Tuesday, April 9, 2019

Historic April Blizzard Likely in the Northern Great Plains

Before we begin, please scroll down for forecasts of the tornadoes/severe thunderstorms risk for tomorrow.

Storm Overview
Orange is a blizzard warning (includes Denver).
Pink is winter storm warnings.
Magenta is "red flag" (wildfire) warnings.
Brown is high wind warnings.
Dark blue is a winter storm watch.
Greens are various flood warnings and advisories.

Blizzard Forecast
The accumulation forecasts for this storm are complicated by the relative warm ground moving into mid-April along with the high sun angle.
Winds will frequently gust above 40 mph with a few gusts above 50 mph.

Please factor this forecast into your travel plans. There is a likelihood of power failures, worse than with the March storm, because trees are leafing out. There is also the potential for major livestock losses in the region.

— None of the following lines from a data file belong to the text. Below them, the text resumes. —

-- ==== Sys2Proof/Laws/FramesField.lean ====
section
/-! SUPPORT. What each shared operation of the final results, the replies, the Field Engine and the clearing of causes leaves
unchanged, field by field: the provers cite these lemmas instead of unfolding the operation. -/

namespace Sys2Proof.Machine

set_option linter.all false
set_option Elab.async false

/-- The blocks `State.settleMemory` leaves unchanged. -/
@[simp] theorem State.settleMemory_frame (s : State) (r : OrderRecord) (x : Result) :
    (s.settleMemory r x).power = s.power ∧ (s.settleMemory r x).now = s.now
      ∧ (s.settleMemory r x).pending = s.pending ∧ (s.settleMemory r x).console = s.console
      ∧ (s.settleMemory r x).field = s.field ∧ (s.settleMemory r x).points = s.points
      ∧ (s.settleMemory r x).cond = s.cond ∧ (s.settleMemory r x).gate = s.gate
      ∧ (s.settleMemory r x).span = s.span ∧ (s.settleMemory r x).seq = s.seq
      ∧ (s.settleMemory r x).duty = s.duty ∧ (s.settleMemory r x).unit = s.unit := by
  and_intros <;> (unfold State.settleMemory; split <;> (try simp))
/-- What `State.settleMemory` leaves unchanged of the Channel Controller. -/
@[simp] theorem State.settleMemory_chan (s : State) (r : OrderRecord) (x : Result) :
    (s.settleMemory r x).chan.record = s.chan.record ∧ (s.settleMemory r x).chan.vessels = s.chan.vessels
      ∧ (s.settleMemory r x).chan.state = s.chan.state ∧ (s.settleMemory r x).chan.closing = s.chan.closing
      ∧ (s.settleMemory r x).chan.phaseSeen = s.chan.phaseSeen
      ∧ (s.settleMemory r x).chan.standdowns = s.chan.standdowns
      ∧ (s.settleMemory r x).chan.sets = s.chan.sets
      ∧ (s.settleMemory r x).chan.changeoverPending = s.chan.changeoverPending
      ∧ (s.settleMemory r x).chan.greenTimer = s.chan.greenTimer
      ∧ (s.settleMemory r x).chan.changeoverTimer = s.chan.changeoverTimer
      ∧ (s.settleMemory r x).chan.retryTimer = s.chan.retryTimer
      ∧ (s.settleMemory r x).chan.greenExpired = s.chan.greenExpired
      ∧ (s.settleMemory r x).chan.ignoredCalls = s.chan.ignoredCalls
      ∧ (s.settleMemory r x).chan.badDirections = s.chan.badDirections
      ∧ (s.settleMemory r x).chan.unexpectedPassages = s.chan.unexpectedPassages := by
  and_intros <;> (unfold State.settleMemory; split <;> (try simp))

/-- The blocks `State.rememberOrder` leaves unchanged. -/
@[simp] theorem State.rememberOrder_frame (s : State) (r : OrderRecord) (d : Option Direction) :
    (s.rememberOrder r d).power = s.power ∧ (s.rememberOrder r d).now = s.now
      ∧ (s.rememberOrder r d).pending = s.pending ∧ (s.rememberOrder r d).console = s.console
      ∧ (s.rememberOrder r d).field = s.field ∧ (s.rememberOrder r d).points = s.points
      ∧ (s.rememberOrder r d).cond = s.cond ∧ (s.rememberOrder r d).gate = s.gate
      ∧ (s.rememberOrder r d).span = s.span ∧ (s.rememberOrder r d).seq = s.seq
      ∧ (s.rememberOrder r d).duty = s.duty ∧ (s.rememberOrder r d).unit = s.unit := by
  and_intros <;> (unfold State.rememberOrder; split <;> (try simp))
/-- What `State.rememberOrder` leaves unchanged of the Channel Controller. -/
@[simp] theorem State.rememberOrder_chan (s : State) (r : OrderRecord) (d : Option Direction) :
    (s.rememberOrder r d).chan.record = s.chan.record ∧ (s.rememberOrder r d).chan.vessels = s.chan.vessels
      ∧ (s.rememberOrder r d).chan.state = s.chan.state
      ∧ (s.rememberOrder r d).chan.closing = s.chan.closing
      ∧ (s.rememberOrder r d).chan.phaseSeen = s.chan.phaseSeen
      ∧ (s.rememberOrder r d).chan.standdowns = s.chan.standdowns
      ∧ (s.rememberOrder r d).chan.sets = s.chan.sets
      ∧ (s.rememberOrder r d).chan.changeoverPending = s.chan.changeoverPending
      ∧ (s.rememberOrder r d).chan.greenTimer = s.chan.greenTimer
      ∧ (s.rememberOrder r d).chan.changeoverTimer = s.chan.changeoverTimer
      ∧ (s.rememberOrder r d).chan.retryTimer = s.chan.retryTimer
      ∧ (s.rememberOrder r d).chan.greenExpired = s.chan.greenExpired
      ∧ (s.rememberOrder r d).chan.ignoredCalls = s.chan.ignoredCalls
      ∧ (s.rememberOrder r d).chan.badDirections = s.chan.badDirections
      ∧ (s.rememberOrder r d).chan.unexpectedPassages = s.chan.unexpectedPassages := by
  and_intros <;> (unfold State.rememberOrder; split <;> (try simp))

/-- The blocks `State.memoryTests` leaves unchanged. -/
@[simp] theorem State.memoryTests_frame (s : State) :
    (s.memoryTests).power = s.power ∧ (s.memoryTests).now = s.now ∧ (s.memoryTests).pending = s.pending := by
  and_intros <;> (unfold State.memoryTests State.channelStep State.channelEvent; (try dsimp only); (repeat' split) <;> (try simp))
/-- What `State.memoryTests` leaves unchanged of the Console Port. -/
@[simp] theorem State.memoryTests_console (s : State) :
    (s.memoryTests).console.ingress = s.console.ingress
      ∧ (s.memoryTests).console.arrivals = s.console.arrivals
      ∧ (s.memoryTests).console.restart = s.console.restart
      ∧ (s.memoryTests).console.receiver = s.console.receiver
      ∧ (s.memoryTests).console.line = s.console.line ∧ (s.memoryTests).console.counts = s.console.counts
      ∧ (s.memoryTests).console.sending = s.console.sending
      ∧ (s.memoryTests).console.ingressOverflows = s.console.ingressOverflows := by
  and_intros <;> (unfold State.memoryTests State.channelStep State.channelEvent; (try dsimp only); (repeat' split) <;> (try simp))
/-- What `State.memoryTests` leaves unchanged of the Order Gate. -/
@[simp] theorem State.memoryTests_gate (s : State) :
    (s.memoryTests).gate.permits = s.gate.permits ∧ (s.memoryTests).gate.orders = s.gate.orders
      ∧ (s.memoryTests).gate.held = s.gate.held := by
  and_intros <;> (unfold State.memoryTests State.channelStep State.channelEvent; (try dsimp only); (repeat' split) <;> (try simp))
/-- What `State.memoryTests` leaves unchanged of the Crossing Sequencer. -/
@[simp] theorem State.memoryTests_seq (s : State) :
    (s.memoryTests).seq.table = s.seq.table := by
  unfold State.memoryTests State.channelStep State.channelEvent; (try dsimp only); (repeat' split) <;> (try simp)
/-- What `State.memoryTests` leaves unchanged of the Channel Controller. -/
@[simp] theorem State.memoryTests_chan (s : State) :
    (s.memoryTests).chan.record = s.chan.record
      ∧ (s.memoryTests).chan.ignoredCalls = s.chan.ignoredCalls
      ∧ (s.memoryTests).chan.badDirections = s.chan.badDirections
      ∧ (s.memoryTests).chan.unexpectedPassages = s.chan.unexpectedPassages := by
  and_intros <;> (unfold State.memoryTests State.channelStep State.channelEvent; (try dsimp only); (repeat' split) <;> (try simp))
/-- What `State.memoryTests` leaves unchanged of the Condition Evaluator. -/
@[simp] theorem State.memoryTests_cond (s : State) :
    (s.memoryTests).cond.table = s.cond.table := by
  unfold State.memoryTests State.channelStep State.channelEvent; (try dsimp only); (repeat' split) <;> (try simp)
/-- What `State.memoryTests` leaves unchanged of the Field Engine. -/
@[simp] theorem State.memoryTests_field (s : State) :
    (s.memoryTests).field.scanList = s.field.scanList ∧ (s.memoryTests).field.tx = s.field.tx
      ∧ (s.memoryTests).field.link = s.field.link ∧ (s.memoryTests).field.nodes = s.field.nodes
      ∧ (s.memoryTests).field.counts = s.field.counts ∧ (s.memoryTests).field.receiver = s.field.receiver
      ∧ (s.memoryTests).field.line = s.field.line ∧ (s.memoryTests).field.arrivals = s.field.arrivals
      ∧ (s.memoryTests).field.contention = s.field.contention
      ∧ (s.memoryTests).field.credit = s.field.credit ∧ (s.memoryTests).field.scanMode = s.field.scanMode
      ∧ (s.memoryTests).field.echo = s.field.echo ∧ (s.memoryTests).field.nextTag = s.field.nextTag
      ∧ (s.memoryTests).field.trimA = s.field.trimA ∧ (s.memoryTests).field.trimB = s.field.trimB
      ∧ (s.memoryTests).field.stopA = s.field.stopA ∧ (s.memoryTests).field.stopB = s.field.stopB
      ∧ (s.memoryTests).field.pointer = s.field.pointer ∧ (s.memoryTests).field.cycle = s.field.cycle
      ∧ (s.memoryTests).field.sweep = s.field.sweep
      ∧ (s.memoryTests).field.replyTimeout = s.field.replyTimeout
      ∧ (s.memoryTests).field.silentLimit = s.field.silentLimit := by
  and_intros <;> (unfold State.memoryTests State.channelStep State.channelEvent; (try dsimp only); (repeat' split) <;> (try simp))
/-- What `State.memoryTests` leaves unchanged of the Span Supervisor. -/
@[simp] theorem State.memoryTests_span (s : State) :
    (s.memoryTests).span.record = s.span.record ∧ (s.memoryTests).span.correction = s.span.correction
      ∧ (s.memoryTests).span.level = s.span.level ∧ (s.memoryTests).span.lastSkew = s.span.lastSkew
      ∧ (s.memoryTests).span.lastHold = s.span.lastHold
      ∧ (s.memoryTests).span.holdRunning = s.span.holdRunning
      ∧ (s.memoryTests).span.previous = s.span.previous ∧ (s.memoryTests).span.lastTrim = s.span.lastTrim
      ∧ (s.memoryTests).span.levelChanges = s.span.levelChanges := by
  and_intros <;> (unfold State.memoryTests State.channelStep State.channelEvent; (try dsimp only); (repeat' split) <;> (try simp))
/-- What `State.memoryTests` leaves unchanged of the mode and the chain. -/
@[simp] theorem State.memoryTests_unit (s : State) :
    (s.memoryTests).unit.limits = s.unit.limits ∧ (s.memoryTests).unit.estop = s.unit.estop
      ∧ (s.memoryTests).unit.key = s.unit.key ∧ (s.memoryTests).unit.locked = s.unit.locked
      ∧ (s.memoryTests).unit.validation = s.unit.validation := by
  and_intros <;> (unfold State.memoryTests State.channelStep State.channelEvent; (try dsimp only); (repeat' split) <;> (try simp))
/-- What `State.memoryTests` leaves unchanged of the Point Image. -/
@[simp] theorem State.memoryTests_points (s : State) :
    (s.memoryTests).points.map = s.points.map ∧ (s.memoryTests).points.firstPair = s.points.firstPair
      ∧ (s.memoryTests).points.pairLoss = s.points.pairLoss := by
  and_intros <;> (unfold State.memoryTests State.channelStep State.channelEvent; (try dsimp only); (repeat' split) <;> (try simp))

Note: If you are planning to fly to/from/through Denver International Airport Wednesday or Thursday, please see if you can be re-routed. Also, be prepared for moderate to severe turbulence if you are flying a route (e.g., Oklahoma City to Minneapolis) that will fly above the blizzard area.

Storm Total Peak Wind Gusts
The above map is in knots, so multiply the peak gust values by 1.15 to get the value in miles per hour. Note the extreme winds with the snow in Minnesota and South Dakota. 

This map is in miles per hour. Yes, that is a 99 mph gust near Alamagordo, NM.

Flooding Risk
Here is the precipitation for the last seven days.

The map below is the forecast precipitation (rain and melted snow) for the next three days.
This means that the effective 10-day precipitation in some areas will be five inches or more -- enough to cause rivers to resume their rises. Please see map below for a graphic presentation. 

Wildfire Risk
The purple area has an "extremely critical" (the most serious category) risk of wildfires. Please use extra care tomorrow to keep them from igniting. 

Editorial comment: A quarter-century ago, this type of comprehensive forecast (blizzard, flood, wildfires, etc.) would have been impossible. These reliable forecasts are made possible by advances in weather science and the hard work of meteorologists.